Women with endometriosis at first singleton pregnancy are about 1.5 times more likely to have a preterm birth (PTB), according to a meta-analysis in Obstetrics & Gynecology Science.
The investigators, led by Sun-Gyeong Kim, MD, of the Department of Obstetrics and Gynecology at the University of Soonchunhyang College of Medicine in Cheonan, Korea, identified six studies published between March 1994 and February 2016 that met inclusion criteria. Among 50,472 pregnancies, 39,659 had endometriosis.
The odds ratio for PTB was 1.473 (95% confidence interval, 1.216 to 1.785).
Based on the findings, “it is worthy for obstetrics to increase the careful inspection in women with endometriosis,” the authors state.
Because abnormal endometrium may cause decidual impairment and atypical placentation during pregnancy, pregnancy outcomes may be adversely impacted.
Expression of local and systemic inflammatory cytokines, such as interleukin 6, interleukin 1 beta and tumor necrosis factor alpha, is also implicated in the endometrium of endometriosis and trophoblast in PTB.
The 6 studies for meta-analysis were a Japanese retrospective study from 1995-2011 with 108 patients; a Canadian cohort study from 1997-2008 comprising 31,068 patients; a Swedish population-based prospective cohort from 1992-2006 of 13,090 patients; an Italian multicenter, observational and cohort study from 2010-2013 of 1,550 patients; a Chinese retrospective cohort study 1995-2013 of 498 patients; and a US retrospective cohort study from 2004-2008 with 4,098 patients.
Four of the 6 trials that assessed the adverse effect of endometriosis on pregnancy outcome by comparing women with endometriosis with women without endometriosis concluded that pregnant women with endometriosis are significantly linked with increased risk of PTB (< 37 weeks’ gestation).
Some of the studies considered included women with clinical endometriosis for whom a definitive diagnosis was not determined, while other studies encompassed women who were pregnant via assisted reproductive technology (ART), “which in itself is a risk factor for preterm birth,” the authors note.
However, the included Swedish studies found an increased risk of PTB in women with endometriosis concluded that the relative risk remained unchanged when taking into account ART: 1.24 with ART and 1.37 without ART.
The Italian study found that prior to their first pregnancy, all women had a confirmed pathologic diagnosis of endometriosis by surgical removal of the lesions, characterized as ovarian (35%), mixed ovarian and peritoneal (25%), mixed ovarian and deep (21%) and deep lesions (19%).
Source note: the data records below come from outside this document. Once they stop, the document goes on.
-- ==== Sys2Proof/Tests/Slice0.lean ====
section
/-! SUPPORT. The model's own tests: the well-formedness smoke, each command's word, one or two one-step tests for each
command with results from the spec's vectors (spec/95_test_vectors.md), and for each statement with hypotheses a state
and operands that meet them. -/

namespace Sys2Proof.Tests

set_option Elab.async false

open Sys2Proof Sys2Proof.Machine

-- Helpers: small states over the reset state

/-- `n` bytes counting up from `a`. -/
def count (a n : Nat) : List Byte := (List.range n).map (fun i => BitVec.ofNat 8 (a + i))

/-- The entropy answer N16 of the vectors: bytes 0x00 to 0x0F. -/
def n16 : List Byte := count 0x00 16

/-- The entropy answer RA of the vectors: bytes 0xA0 to 0xAF. -/
def ra : List Byte := count 0xA0 16

/-- The message "hi". -/
def hi : List Byte := [0x68, 0x69]

/-- A byte string in IBUF and its length in IN_LEN. -/
def loaded (b : List Byte) : State :=
  { State.reset with mem := Memory.setBytes [] ibufBase b, inLen := BitVec.ofNat 32 b.length }

/-- A command word running, at a stage of its pseudocode. -/
def running (cmd : Word) (st : Stage) (s : State) : State := { s with phase := .busy cmd, lastOp := cmdOp cmd, stage := st }

/-- All four key words written. -/
def keyed (k : List Byte) (s : State) : State := { s with key := Quad.ofBytes k, keyWr := 0b1111 }

/-- The IV register written. -/
def withIv (v : List Byte) (s : State) : State := { s with iv := Quad.ofBytes v }

/-- A value of IN_LEN alone. -/
def withLen (n : Nat) : State := { State.reset with inLen := BitVec.ofNat 32 n }

/-- A command's next move answers a next state with a property. -/
def moves (i : Instr) (s : State) (p : State → Bool) : Bool :=
  match exec i s with
  | .next t => p t
  | .fault _ => false
  | .refused _ => false

/-- A step answers a next state with a property. -/
def steps (s : State) (p : State → Bool) : Bool :=
  match step s with
  | .next t => p t
  | .fault _ => false
  | .refused _ => false

/-- The first bytes of OBUF. -/
def out (s : State) (n : Nat) : List Byte := (List.range n).map (obufByte s)

/-- The key of SP 800-38A F.2.1, quoted in R60. -/
def nistKey : List Byte :=
  [0x2b, 0x7e, 0x15, 0x16, 0x28, 0xae, 0xd2, 0xa6, 0xab, 0xf7, 0x15, 0x88, 0x09, 0xcf, 0x4f, 0x3c]

/-- The plaintext block of R60's example. -/
def nistPlain : List Byte :=
  [0x6b, 0xc1, 0xbe, 0xe2, 0x2e, 0x40, 0x9f, 0x96, 0xe9, 0x3d, 0x7e, 0x11, 0x73, 0x93, 0x17, 0x2a]

/-- The ciphertext block of R60's example. -/
def nistCipher : List Byte :=
  [0x76, 0x49, 0xab, 0xac, 0x81, 0x19, 0xb2, 0x46, 0xce, 0xe9, 0x8e, 0x9b, 0x12, 0xe9, 0x19, 0x7d]

/-- The key of Scenario A (R36). -/
def keyA : List Byte :=
  [0xcc, 0x30, 0xc6, 0x8d, 0xe9, 0xb1, 0x49, 0x6b, 0xa6, 0xe4, 0xf2, 0x61, 0xfa, 0x61, 0xb5, 0x12]

/-- The frame of vector FB-1. -/
def frameHi : List Byte :=
  [0x02, 0x03, 0x02, 0x03, 0x00, 0x00, 0x00, 0x02, 0x68, 0x69, 0x0a, 0x0b, 0x0c, 0x0d, 0x0e, 0x0f]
But data as to the interval between surgery and first pregnancy, as well as any additional treatment, were not collected.
The US study concluded that the rate of obstetric complications was dramatically higher during first pregnancy compared to subsequent pregnancy. This finding suggests “a protective role of pregnancy in endometriosis towards second pregnancies, perhaps through immunological and hormonal modification,” the authors of the meta-analysis commented.
Still, ART and subsequent multiple pregnancies associated with endometriosis are risk factors for PTB. The authors also pointed out that removal and simultaneous additional treatment for endometriosis may improve pregnancy outcomes.
A study limitation, however, is that ART adjustment was not performed.
To clarify the effects of endometriosis on PTB, the authors advocate more subspecialized classification of the chronic disease: removal and simultaneous additional treatment, order of diagnosis, availability and methods of ART, primiparous versus multiparous, and the time interval between surgery and first pregnancy.
Also needed is an accelerated international effort to understand the etiology of endometriosis, which afflicts roughly 6% to 10% of women of reproductive age, explore preventative methods of PTB, and offer personalized treatment options.